Supercomputers and their I/O systems are built to host HPC applications. Typical HPC applications issue periodic bursts of output to the file system for intermediate results, checkpointing and visualization. For a typical HPC application, if the I/O system does not absorb its output fast enough, then memory to buffer the output is exhausted, forcing the computation to stall before it can output more data. Output stalls leave precious CPU resources underutilized, extending application runtime and compromising system throughput. One way to reduce output stalls is to add more memory and disk spindles. But these hardware resources are expensive, and supercomputers are designed with a careful balance of I/O and computational capabilities. In this talk, I will discuss output performance study on a production supercomputer Titan and its predecessor Jaguar, ranging from quantitative behavior analysis to predictive performance modeling. Specifically, I will talk about the challenges of benchmarking, profiling and modeling the output performance of supercomputer filesystems under production load, and discuss the techniques and methods I proposed to analyze the target machine according its design, deployment and configuration.
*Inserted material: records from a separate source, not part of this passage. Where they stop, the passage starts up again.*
-- ==== Sys2Proof/Machine/Parameters.lean ====
section
/-! DEFINITION. The values of the parameters of spec/00_scope.md R4: the spec's defaults (`referenceConfig`) and the alternatives it
names. -/

namespace Sys2Proof.Machine

/-- The default `DIV0` (R111, D6, log 10) on the sign-extended dividend: quotient all ones, or 1 for a negative signed
dividend; remainder the dividend; the old HI and LO do not enter. -/
def div0Fill (sg : Signedness) (n : Qword) (_ : HiLo) : HiLo where
  hi := n
  lo :=
    match sg with
    | .unsigned => sextWord 0xFFFFFFFF
    | .signed => if 0 ≤ n.toInt then sextWord 0xFFFFFFFF else sextWord 0x00000001

/-- The named alternative `DIV0`: a silent no-op, HI and LO keep their old values (R111, conflict C5). -/
def div0Noop (_ : Signedness) (_ : Qword) (old : HiLo) : HiLo := old

/-- The default `DIV_OVF`: the quotient -2^31 as a wrapped word, remainder 0 (R112, D7, log 11). -/
def divOvfWrap : HiLo where
  hi := 0
  lo := sextWord 0x80000000

/-- The spec's value of every parameter (R4). -/
def referenceConfig : Config where
  encoding := standardEncoding
  r0Hardwired := false
  hiWidth := .qword
  loWidth := .qword
  hiloXfer := .qword
  saWidth := .dword
  saXfer := .dword
  divWidth := .word
  div0 := div0Fill
  divOvf := divOvfWrap
  trapView := .dword
  movzTestWidth := .qword
  linkWrite := sextWord
  dshiftPlainAmount := BitVec.toNat
  driver := .s
  faultDisposition := .halt
  fetchByteOrder := .little

end Sys2Proof.Machine
end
Moreover, I will also show my works on workflow management on elastic virtual infrastructure, including the challenges, opportunities and my approach.
Biography:
Bing Xie is a Computer Science PhD candidate at Duke University. Bing's research develops performance analysis and prediction methods for understanding output behavior of supercomputer file systems. More broadly, her research interests span operating systems, distributed systems, file systems, machine learning, High Performance Computing and workflow. Her paper on petascale file system analysis was nominated for Best Paper and also for Best Student Paper for SC12.